What does defense-in-depth look like beyond escaping?
Defense-in-depth for LDAP injection layers allowlist input validation, least-privilege bind accounts, and controlled error handling on top of RFC 4515 escaping. Allowlisting usernames to alphanumeric characters (rejecting *, (, ), and \ outright before a query is ever built) removes most injection payloads before escaping logic even runs, which matters because a missed escape path in one code branch is a common way these bugs slip through review. Binding to the directory with a service account scoped to only the attributes and subtrees the application needs limits the blast radius of a successful injection — CVE-2023-0476 was exploitable specifically because the vulnerable service account had write access to Active Directory attributes the application never needed to modify. Suppressing verbose directory errors also matters: blind LDAP injection, where an attacker infers directory contents one true/false response at a time without ever seeing raw output, is exactly the technique used against Tenable.sc, and it depends entirely on the application leaking a distinguishable signal between a matching and non-matching filter.
How do WAFs and scanners catch LDAP injection attempts?

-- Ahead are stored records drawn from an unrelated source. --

-- ==== Sys2Proof/Tests/Slice0.lean ====
section
/-! SUPPORT. The model's own tests: operands that well-formedness refuses, and for each statement states and operands that meet
its hypotheses together, with one step each where the spec gives a number to check. -/

namespace Sys2Proof.Tests

open Sys2Proof.Machine

-- One theorem after another, so that the package as one text holds few threads at a time.
set_option Elab.async false

/-! ## Small states -/

/-- A device that has been brought up: firmware runs, every domain is on, 8 GiB on each channel. -/
def up : Device := { Device.reset with
  boot := { Boot.reset with
    state := .done, step := 10, lastDone := 10, ready := true, fwStarted := true, memCap := 128
    used := [1, 2, 4, 5, 6, 7, 8, 9, 10], pll := true }
  pwr := { Power.reset with domains := (List.range 8).map fun k => (k, 0xFFF) } }

/-- A request of an opcode with its payload. -/
def rq (op : Nat) (body : List Byte) : Request := ⟨op, 1, body.length, 0, 0, 0, body⟩

/-- A device whose channel 0 has taken a request. -/
def asked (d : Device) (r : Request) : Device := d.setChan 0 { Channel.reset with state := .busy, taken := some r }

/-- A state of a device, with the memories of reset. -/
def st (d : Device) : State := ⟨d, Store.reset, []⟩

/-- A state in which channel 0 has taken a request. -/
def asks (d : Device) (r : Request) : State := st (asked d r)

/-- A boot sequencer that has done a step. -/
def stepped (n : Nat) : Device := { Device.reset with
  boot := { Boot.reset with state := .done, step := n, lastDone := n, soft := [] } }

/-! ## Well-formedness -/

theorem test_ill_formed : ([.setmwl 65536, .setmrl 65536, .enthdrUnsupported 4, .i3cMalformedTransfer (.unaligned 8),
    .registerWrite 0 [], .rcRegisterRead 0, .clocks (.pllLock 8 0), .trainItemEnd 0 1 0, .bootFwwinWrite 2 [0],
    .kat [] [1088], .ptpMessageTx 0 16 0, .csiFrameStart 0 16 0 0 0, .csiLinePacket 0 0 64 0 true [] 0,
    .csiEmbeddedData 0 0 3 [], .csiFrameEnd 0 16 0 0, .csiBulkPacket 0 0 64 0 [], .sweepClose 24,
    .canFrameRx 0 true false false 2048 [] 0, .canErrorState 0 false 65536 0, .streamDropout 30, .streamRecover 30,
    .sfeChannelStart 64, .sfeOutputSample 31 [] [], .sfeDetectorWindow 64 [] [], .iepeBiasFault 64, .resolverLos 64,
    .sfeFaultRecover 64, .phaseAutoUpdate 64, .sfeInputClamp 64] : List Instr).all (fun c => !c.wellFormed) = true := by
  decide +kernel

theorem test_ill_formed_more : ([.sweep (List.replicate 257 0), .memCompletion 1096 0, .mscRequest 1 128 false 0 .clean,
    .steBandWrite 0 [], .haloCopy 0 0 1 0 1 (0, 0) (0, 0) false, .checkSourceClean 64, .jobFault 0 256 0 0 0 none 0,
    .limiterEval 0 [], .thermalEval [], .diePowerOnDone 0 [] [1088], .stSliceEnd 0 ⟨[⟨0, 258, 0, 0, 0, false⟩], [], 0, 0⟩,
    .debugTapInstruction (.bypass 2 1), .readOutsideWindow 0,
    .ptpMessageRx 0 ⟨0, 16, true, 0, 0, 0, false, 0, 0, 0, 0, 0, 0, true, 0, false⟩ 0,
    .ptpEventForward 0 ⟨0, 2, true, 0, 0, 0, false, 0, 0, 0, 0, 0, 0, true, 0, false⟩ 2 1] : List Instr).all
      (fun c => !c.wellFormed) = true := by
  decide +kernel

theorem test_well_formed : ([.setmwl 65535, .enthdrUnsupported 3, .trainItemEnd 0 2 255, .csiFrameStart 15 15 65535 2 0,
    .mscRequest 0 128 true 2 .clean, .streamDropout 29, .sfeChannelStart 63, .readOutsideWindow 1] : List Instr).all
      (fun c => c.wellFormed) = true := by
  decide +kernel

/-! ## The machine, resets, the bus, registers -/

/-- A second command waits behind the first. -/
theorem witness_step : ((⟨Device.reset, Store.reset, [.enec, .disec]⟩ : State).pending = [.enec, .disec]) ∧
    step ⟨Device.reset, Store.reset, [.enec, .disec]⟩ = exec .enec ⟨Device.reset, Store.reset, [.disec]⟩ :=
  ⟨rfl, rfl⟩

theorem witness_idle : State.reset.pending = [] := rfl

theorem witness_next : ∃ t, exec .enec State.reset = .next t := ⟨_, rfl⟩

theorem witness_debug_refused :
    exec (.debugTapInstruction .cp) (st { up with sec := { up.sec with scopes := 1 } }) = .refused .debugUnitNotDescribed :=
  rfl

theorem witness_canonical : State.reset.mem.canonical = true ∧ ∃ t, step State.reset = .next t := ⟨by decide +kernel, ⟨_, rfl⟩⟩

theorem witness_resets :
    ({ Device.reset with pkg := { Device.reset.pkg with ballLow := true } } : Device).pkg.ballLow = true ∧
    State.reset.dev.takesPrivate = true ∧ (0 : Word) ≠ 0x0860DEAD := by decide +kernel

theorem witness_cccs : State.reset.dev.takesCcc = true ∧ ∀ b ∈ State.reset.dev.evt.ibi, b < 256 := by decide +kernel

theorem witness_bus :
    (State.reset.dev.pkg.targetUp = true ∧ State.reset.dev.i3c.rstact ≠ some 0 ∧ State.reset.dev.i3c.rstact ≠ some 2) ∧
    (let d : Device := { up with i3c := { I3c.reset with rstact := some 2 } };
      d.pkg.targetUp = true ∧ d.i3c.rstact = some 2) ∧
    (State.reset.dev.takesPrivate = true ∧ (0xFFFFFFFC : Word).toNat % 4 = 0) ∧
    (State.reset.dev.i3c.dyn = none ∧ State.reset.dev.i3c.hjOn = true ∧ State.reset.dev.i3c.hjSent = false) ∧
    (let d : Device := { up with i3c := { I3c.reset with dyn := some 9 }, evt := { Evt.reset with ibi := [0x43] } };
      d.evt.ibi = 0x43 :: [] ∧ d.takesCcc = true ∧ d.i3c.dyn.isSome = true ∧ d.i3c.ibiOn = true) ∧
    (State.reset.dev.takesCcc = true ∧ 1 ≤ 3 ∧ 3 ≤ 3) := by decide +kernel

theorem witness_registers :
    (up.takesPrivate = true ∧ 8 ≤ up.i3c.mwl) ∧
    (let d : Device := { up with i3c := { I3c.reset with readPtr := 0x207C } };
      4 ≤ d.i3c.mrl ∧ d.i3c.readPtr = BitVec.ofNat 32 (0x2040 + 4 * (15 : Fin 16).val)) ∧
    (up.evt.ringWr < 512 ∧ up.evt.ringRd = up.evt.ringWr ∧ (0 : Word).toNat = up.evt.ringRd) ∧
    (up.evt.ringRd = up.evt.ringWr ∧ (511 : Word).toNat % 512 ≠ up.evt.ringRd) ∧ up.windowsOpen = true := by decide +kernel

theorem witness_read_outside :
    let d : Device := { up with i3c := { I3c.reset with readPtr := 0xFFFFF000 } };
    d.takesPrivate = true ∧ 4 * 2 ≤ d.i3c.mrl ∧
      (∀ k, k < 2 → windowOf ((d.i3c.readPtr.toNat + 4 * k) % 2 ^ 32) = none) ∧ d.i3c.readPtr.toNat + 4 * 2 < 2 ^ 32 := by
  decide +kernel

theorem witness_violations :
    up.vlogMerges 0 0 2 16 = false ∧ (up.violation 0 0 2 16).vlogMerges 0 0 2 16 = true := by decide +kernel

/-! ## Bring-up -/

theorem witness_boot_steps :
    (State.reset.dev.takesPrivate = true ∧ State.reset.dev.pkg.shutdown = false ∧
      State.reset.dev.boot.permits 1 = true) ∧
    ((∀ k, k < 8 → (stepped 1).fuse.records k = []) ∧ (stepped 1).boot.permits 2 = true) ∧
    (stepped 2).boot.permits 3 = true ∧ (stepped 3).boot.permits 4 = true ∧
    ((stepped 4).boot.train = [] ∧ (stepped 4).view.lanes = [] ∧ (stepped 4).boot.permits 5 = true) ∧
    (stepped 6).boot.permits 7 = true ∧
    ((stepped 7).pwr.dieOn &&& ~~~ ((0xFE : BitVec 8) ||| BitVec.twoPow 8 (stepped 7).lead) = 0 ∧
      (stepped 7).boot.permits 8 = true) ∧
    ((stepped 8).boot.soft.length ≤ 256 ∧ (stepped 8).boot.permits 9 = true) ∧ (stepped 9).boot.permits 10 = true := by
  decide +kernel

/-- A flash that holds the header of an image of 64 bytes. -/
def headed : Cells := Cells.writeAll 0xFF#8 [] 0 ([0x4B, 0x52, 0x46, 0x57] ++ leBytes 2 1 ++ leBytes 2 64 ++ leBytes 4 64)

theorem witness_fw_load : (stepped 5).boot.permits 6 = true ∧ (stepped 5).boot.fwSrc = 0 ∧
    headerCheck (Cells.readAll 0xFF#8 headed ((stepped 5).boot.fwOfs * 65536) 12) = .ok 64 := ⟨by decide +kernel, rfl, rfl⟩

/-- A sequencer with a step in progress. -/
def busy (n : Nat) (r : Option StepResult) : Device := { Device.reset with
  boot := { Boot.reset with state := .busy, step := n, result := r, train := (List.range 48).map (·, 1) } }

theorem witness_boot_events :
    ((busy 2 (some .done)).boot.state = .busy ∧ (busy 2 (some .done)).boot.step ≠ 10 ∧
      (busy 2 (some .done)).boot.result = some .done) ∧
    (busy 10 (some (.failed 0x60 0 0))).boot.result = some (.failed 0x60 0 0) ∧
    (26 ≤ (47 : Fin 48).val ∧ (busy 5 none).boot.step = 5 ∧ (busy 5 none).boot.train.getD 47 0 = 1 ∧
      (busy 5 none).boot.train.getD 0 0 = 1) ∧
    (let d : Device := { Device.reset with
        boot := { Boot.reset with state := .waitData, fwPtr := 33554428, fwLen := 33554433 } };
      d.takesPrivate = true ∧ 8 ≤ d.i3c.mwl ∧ 33554428 % 4 = 0 ∧ 33554428 < 33554432 ∧ d.boot.state = .waitData ∧
        d.boot.fwPtr = 33554428 ∧ 33554428 + 4 < d.boot.fwLen) ∧
    ((busy 6 none).boot.step ≠ 8 ∧ ¬ ((busy 6 none).boot.step = 6 ∧ (busy 6 none).boot.fwSrc = 1)) ∧
    (State.reset.dev.takesPrivate = true ∧ State.reset.dev.boot.permits 2 = false ∧
      State.reset.dev.boot.permits 10 = false ∧ State.reset.dev.boot.permits ((256 : Word).toNat % 256) = false ∧
      State.reset.dev.boot.permits ((11 : Word).toNat % 256) = false ∧ 8 ≤ State.reset.dev.i3c.mwl) ∧
    ((stepped 1).boot.permits 1 = false ∧ (busy 5 none).boot.permits 5 = false ∧ up.boot.permits 10 = false) := by
  decide +kernel

/-! ## Mailboxes -/

/-- A channel whose request page holds a NOP without payload, with another CRC word where `crc` is not 0. -/
def paged (crc : Nat) : Device := up.setChan 0 { Channel.reset with
  req := Cells.writeAll 0#8 [] 0 (leBytes 2 0x0100 ++ leBytes 2 7 ++ leBytes 8 0 ++ leBytes 4 crc) }

theorem witness_doorbell :
    ((paged 0).takesPrivate = true ∧ (paged 0).windowsOpen = true ∧ ((paged 0).chan 0).state ≠ .busy ∧
      (paged 0).evt.faultCp.getLsbD (paged 0).lead = false ∧ ((paged 0).chan 0).request.len ≤ 4016 ∧
      ((paged 0).chan 0).request.crcOk = true ∧
      (∀ e ∈ ((paged 0).chan 0).store, e.seq ≠ ((paged 0).chan 0).request.seq) ∧
      staticCheck (paged 0) ((paged 0).chan 0).request = none) ∧
    (((paged 1).chan 0).request.crcOk = false ∧ ((paged 1).chan 0).state ≠ .busy) ∧
    ((asked up (rq 0x0100 [])).chan 0).state = .busy ∧ (0 : Word) ≠ 1 := by decide +kernel

theorem witness_publish :
    (up.takesPrivate = true ∧ up.windowsOpen = true ∧ (up.chan 0).state ≠ .busy) ∧
    (let d := up.setChan 0 { Channel.reset with state := .busy, taken := some (rq 0x0100 []), formed := some (okWith []) };
      (d.chan 0).state = .busy ∧ (d.chan 0).taken = some (rq 0x0100 []) ∧ (d.chan 0).formed = some (okWith [])) ∧
    ([] : List StoreEntry).length ≤ 64 ∧ (okWith []).status ≠ 0x13 := by decide +kernel

/-- A device on which handle 1 is pending, or complete with three bytes. -/
def held (final : Option Nat) : Device := { up with
  mbx := ⟨[], [(1, ⟨0, 0x0108, final, [1, 2, 3], false, false, false⟩)], 2, [1]⟩ }

theorem witness_mailbox :
    (asks up (rq 0x0100 [1])).holds 0 0x0100 (rq 0x0100 [1]) ∧
    (let r := rq 0x0101 (leBytes 4 1);
      (asks (held none) r).holds 0 0x0101 r ∧ ((asks (held none) r).dev.handle (r.u 0 4)).isSome = true) ∧
    (let r := rq 0x0102 (leBytes 4 1 ++ leBytes 4 3 ++ leBytes 2 10 ++ leBytes 2 0);
      (asks (held (some 0)) r).holds 0 0x0102 r ∧
        (((asks (held (some 0)) r).dev.handle (r.u 0 4)).map fun h => (h.final.isSome, h.result.length)) = some (true, 3) ∧
        r.u 4 4 ≤ 3 ∧ r.u 10 2 = 0) ∧
    (let r := rq 0x0103 (leBytes 4 1);
      (asks (held none) r).holds 0 0x0103 r ∧ (((asks (held none) r).dev.handle (r.u 0 4)).map (·.final)) = some none) ∧
    (let r := rq 0x0108 [];
      (asks up r).holds 0 0x0108 r ∧ (asks up r).dev.mbx.handles.length < 256) ∧
    ((held none).mbx.diagHandle = 1 :: [] ∧ ((held none).mbx.handles.look 1).map (·.final) = some none) := by decide +kernel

Web application firewalls catch LDAP injection primarily through signature matching on filter metacharacters in request parameters, since the payloads are short and syntactically distinctive compared to broader injection classes. The OWASP Core Rule Set flags this behavior in its protocol-attack ruleset — rule 921200 in REQUEST-921-PROTOCOL-ATTACK.conf — at Paranoia Level 1 with Critical severity, matching on LDAP filter operator patterns appearing in user-supplied fields. That signature-based detection is a compensating control, not a substitute for fixing the code: it catches obvious *)(uid=* style payloads in a request body but won't catch injection carried through less obvious channels like a stored display name later re-used in a group-lookup filter. Static analysis rule sets that map findings to CWE-90 — the same categorization MITRE assigns the weakness class — give teams a way to triage LDAP-filter construction as a named, prioritized risk category rather than an undifferentiated string-concatenation warning, the same way CWE mapping turns any injection class from noise into an actionable backlog item.